Making problems disappear by destroying research
George Orwell would be proud
The U.S. Environmental Protection Agency's decision Friday night July 18 to eliminate its scientific research arm drew horrified responses from public
health experts and climate advocates, who warned that the Trump administration
is targeting the foundation of the department's work to shield Americans from
hazardous chemicals, toxic pollution, and drinking water contaminants.
"This is grim news," said Adam
Gaffney, an ICU doctor at the Cambridge Health Alliance. "For decades, the
EPA's Office of Research and Development has produced the science that
underlies the regulations and technologies that protect us from innumerable
hazards."
"You can't put a number on the lives that it has saved.
Now Trump and Zeldin are killing it," Gaffney added, referring to the
president's handpicked EPA administrator.
Since taking charge at the EPA, Lee Zeldin has moved aggressively to implement President Donald Trump's executive orders aimed at gutting the agency's staff and freeing oil and gas corporations from regulatory restraints.
The agency will soon have 12,448 employees, after starting
the year with more than 16,000. Staffers at the targeted research office—which
had more than 800 employees as of earlier that week—reportedly learned of what
one public health expert called "the
ultimate Friday night purge" through the EPA's public press release.

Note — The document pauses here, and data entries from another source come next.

/-- Output rows of a gather: `none` for one left unwritten; and for each the indices of the winners. -/
def gatherRows (d : Dev) (tile : Nat) (o : Op) (t : TableRec) (l : RowList) (rows : List (Nat × Lanes)) :
    List (Option Lanes × List Nat) :=
  if o.f 33 1 = 0 then
    l.ids.zipIdx.map fun e => match t.kind e.1 with
      | .null => (some (List.replicate t.dim 0), [])
      | .foreign => (none, [])
      | _ => (some (((rows.find? fun r => r.1 == e.2).map (·.2)).getD []), [])
  else
    let p := poolProgram d tile o
    l.bags.map fun bag =>
      let r := poolBag p t.dim (bag.map fun i => (i, l.weight i, (rows.find? fun r => r.1 == i).map (·.2)))
      (some r.a, if r.seen then r.winner else List.replicate t.dim 0xFFFFFFFF)

/-- The rest of a gather once its list is read (R216 to R219). -/
def gatherList (tile : Nat) (n : OpName) (o : Op) (t : TableRec) (l : RowList) (d : Dev) : Dev :=
  let fmt := fmtOf (o.f 38 2)
  let nrows := if o.f 33 1 = 0 then l.ids.length else l.bags.length
  let rowBytes := packedBytes fmt.code t.dim
  let toChute := bit (o.f 35 1) 1
  let tooBig := toChute && (match getChute d (o.f 48 1 % 64) (bits (o.f 48 2) 11 8) with
    | none => false
    | some c => decide (c.slotBytes < nrows * rowBytes))
  let len := extent nrows (o.f 44 4) rowBytes
  let outs := if toChute then [] else [(o.f 48 8, len)]
  if tooBig then completeOp d n stBadShape
  else if !toChute && nrows != 0 && !(settOrGddr d tile (o.f 48 8) len) then completeOp d n stBadAddress
  else if gatherHeld d tile n o t l then waitOn d n
  else match readRows d tile n t (l.ids.zipIdx.map fun e => (e.2, e.1)) [] with
    | (d1, .error e) => completeOp (modOp d1 n fun o => { o with outs := o.outs ++ outs }) n e.1 e.2
    | (d1, .ok rows) =>
      let out := gatherRows d1 tile o t l rows
      let conv := out.map fun r => r.1.map fun x => convertRow fmt (o.f 37 1 % 16) (x.map f32)
      let kept := conv.filterMap id
      let sat := kept.foldl (fun s r => s + r.sat) 0
      let nf := kept.foldl (fun s r => s + r.nonfinite) 0
      let detail := min sat 0xFFFFFFFF + 2 ^ 32 * min nf 0xFFFFFFFF
      let add : CensusAdd := { tensor := o.f 64 2 % 4096, saturated := sat, nonfinite := nf }
      let d2 := progress (modOp d1 n fun o => { o with census := o.census ++ [add] }) n
      let arg := if o.zero 56 8 then []
        else out.zipIdx.map fun r => (o.f 56 8 + 4 * r.2 * t.dim, r.1.2.flatMap fun w => leBytes 4 w)
      if toChute then
        match writeAll d2 (some n) arg with
        | (d3, some st) => finishOp d3 n outs (.error st)
        | (d3, none) =>
          -- rows of other shards are not written: their place in the entry holds unspecified values
          let x := conv.foldl (fun (acc : Dev × Bytes) r => match r with
            | some y => (acc.1, acc.2 ++ y.data)
            | none => let f := freeBytes acc.1 rowBytes; (f.1, acc.2 ++ f.2)) (d3, [])
          let stamp := entryStamp n o
          let header := chuteHeader n.ring n.seq.toNat stamp.1 (stamp.2 % 2 ^ 32) (o.f 64 2 % 4096) (o.f 66 2) (o.f 68 2)
            (o.f 38 2 % 256) true x.2.length
          finishSending x.1 n [{ consumer := o.f 48 1 % 64, queue := bits (o.f 48 2) 11 8, header := header, payload := x.2 }]
            detail
      else
        match writeAll d2 (some n) (arg ++ conv.zipIdx.filterMap fun r => r.1.map fun y => (o.f 48 8 + r.2 * o.f 44 4, y.data)) with
        | (d3, some st) => finishOp d3 n outs (.error st)
        | (d3, none) => completeOp d3 n stOk detail

/-- An operation may go on beside an older one that has started and waits: nothing passes a scatter's additions but an update,
and no update passes a gather of its own step or an earlier one (R209, R220, R222). -/
def mayPass (o p : Op) : Bool :=
  p.stallFrom.isSome && !p.starting &&
  (match o.opcode, p.opcode with
  | 0x0403, 0x0401 => decide (o.step.toNat < p.step.toNat)
  | 0x0402, 0x0402 => false
  | 0x0404, _ => false
  | _, 0x0404 => false
  | _, _ => true)

/-- An operation of the Badger that has work to do, on its table. -/
def badgerOp (code : Nat) (n : OpName) (f : Nat → Op → TableRec → Dev → Dev) (d : Dev) : Dev :=
  match issuedOp d n, ringTarget d n.ring with
  | some o, some (.badger tile) =>
    if o.opcode = code && o.sends.isEmpty && (badgerBefore d tile n o).all (mayPass o) then
      match getTable d tile (o.f 32 1 % 64) with
      | none => completeOp d n stBadDescriptor
      | some t => afterReads n (f tile o t) d
    else d
  | _, _ => d

/-- An operation waits for an entry of an inbound queue before it starts (R209, R215). -/
def waitStart (d : Dev) (n : OpName) : Dev :=
  modOp d n fun o => { o with starting := true, stallFrom := some (o.stallFrom.getD (deviceTime d)) }

/-- BADGER_GATHER (R216). -/
def badgerGather (n : OpName) : Dev → Dev := badgerOp 0x0401 n fun tile o t d =>
  match listSource d tile n o with
  | (_, .wait) => waitStart d n
  | (d1, .stop st) => completeOp d1 n st
  | (d1, .at_ a room) => match readList d1 n a room with
    | (d2, .error st) => completeOp d2 n st
    | (d2, .ok l) => gatherList tile n o t l d2

/-! ## Scatter and the ledger (R221 to R225) -/

/-- The bytes of a ledger entry in memory: identifier, step, accumulator and staging copy (R222; log 24). -/
def ledgerBytes (t : TableRec) (e : LedgerEntry) : Bytes :=
  leBytes 8 e.row.toNat ++ leBytes 8 e.step.toNat ++ List.replicate 48 0 ++ (e.acc.flatMap fun x => leBytes 4 x.toNat) ++
  slice e.staging 0 t.stride

/-- Where an entry lies in the table's ledger area. -/
def ledgerAddr (t : TableRec) (e : LedgerEntry) : Nat := t.ledger + e.slot * t.entryBytes

/-- The ledger entry of a row and step. -/
def findEntry (d : Dev) (tile table : Nat) (row step : W64) : Option LedgerEntry :=
  (getBadger d tile).ledger.find? fun e => e.table == table && e.row == row && e.step == step

/-- A ledger entry with `f` applied. -/
def modEntry (d : Dev) (tile table : Nat) (row step : W64) (f : LedgerEntry → LedgerEntry) : Dev :=
  modBadger d tile fun b => { b with ledger := b.ledger.map fun e =>
    if e.table == table && e.row == row && e.step == step then f e else e }

/-- A ledger entry is discarded. -/
def dropEntry (d : Dev) (tile table : Nat) (row step : W64) : Dev :=
  modBadger d tile fun b => { b with ledger := b.ledger.filter fun e => !(e.table == table && e.row == row && e.step == step) }

/-- The fetch of a Cellar row's record into its entry's staging copy is issued (R223). -/
def startFetch (d : Dev) (tile : Nat) (t : TableRec) (e : LedgerEntry) (slot : Nat) : Dev :=
  let a := t.slotAddr 2 slot
  match accessFault d a t.layout false with
  | some f => modEntry (noteFault d f none) tile e.table e.row e.step fun e => { e with pending := false, failed := some f.1 }
  | none => peerRequests d false a [] t.layout (some (ledgerAgent tile e.table e.slot))

/-- An entry of the row of an earlier step has not been applied: the row's record cannot be fetched yet (R220). -/
def rowBusy (d : Dev) (tile table : Nat) (row step : W64) : Bool :=
  (getBadger d tile).ledger.any fun x => x.table == table && x.row == row && decide (x.step.toNat < step.toNat)

/-- An entry is freed, its row's write having been acknowledged (R228); the fetch of a later step's entry of the row, which
waited for it, is issued (R220, R223). -/
def freeEntry (d : Dev) (tile : Nat) (n : OpName) (t : TableRec) (e : LedgerEntry) : Dev :=
  let d1 := dropEntry d tile e.table e.row e.step
  match (getBadger d1 tile).ledger.find? fun x => x.table == e.table && x.row == e.row && x.pending && !(rowBusy d1 tile e.table e.row x.step) with
  | none => d1
  | some x => match readMap d1 n t (e.row.toNat / t.rowMod) with
    | (d2, .ok (2, slot)) => startFetch (countRow d2 tile 2 n.ring) tile t x slot
    | (d2, _) => d2

/-- The outcome of one addition to the ledger. -/
inductive AddOutcome where
  | added | full
  | stop (st : Byte)
deriving DecidableEq, Repr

In the statement, Zeldin said the elimination of the Office of
Research and Development would help "ensure the agency is better equipped
than ever to deliver on our core mission of protecting human health and the
environment."
But scientists said the closure of the research office would
have the opposite impact, leaving the agency's ability to protect the
environment and public health badly compromised.
Gretchen Goldman, president of the Union of Concerned
Scientists, said that "it is absolutely devastating that
Trump officials would shut down this office in its entirety."
"Science, data, and research underpin all of EPA's
work, from protections from harmful chemicals to air quality standards to safe
drinking water. It's hard to see how EPA can fulfill its mission without its
scientific research arm," said Goldman. "The nation enjoys a cleaner
environment thanks to the decades of high-quality research coming out of this
office. Our nation cannot let this stand. Members of Congress must act."
In his public messaging, Zeldin has deemphasized the EPA's
fundamental responsibility to protect the environment, instead casting the
agency as a promoter of "energy dominance"—the slogan Trump
administration officials have used to describe the president's commitment to
boosting fossil fuel drilling.
Earlier this year, Zeldin boasted about launching "the biggest deregulatory
action in U.S. history," targeting power plant rules, Mercury and Air
Toxics Standards, and other regulations.
"Out in the open, Zeldin's EPA has been dismantling
protections against precisely the sorts of dangers that right-wingers warn are
coming from alleged deep-state conspiracies: toxic, cancer-causing
chemicals that corporations have lobbied to freely inject into our air, water,
food, and bodies," The New Republic's Kate Aronoff wrote in a recent column.
"Among the broader suite
of regulations Zeldin's EPA has promised to roll back," Aronoff
wrote, "is one that would require coal-fired power plant operators to
upgrade wastewater treatment facilities, limiting their ability to freely
discharge toxins like mercury, arsenic, selenium, lead, and bromide and to
threaten local drinking water supplies."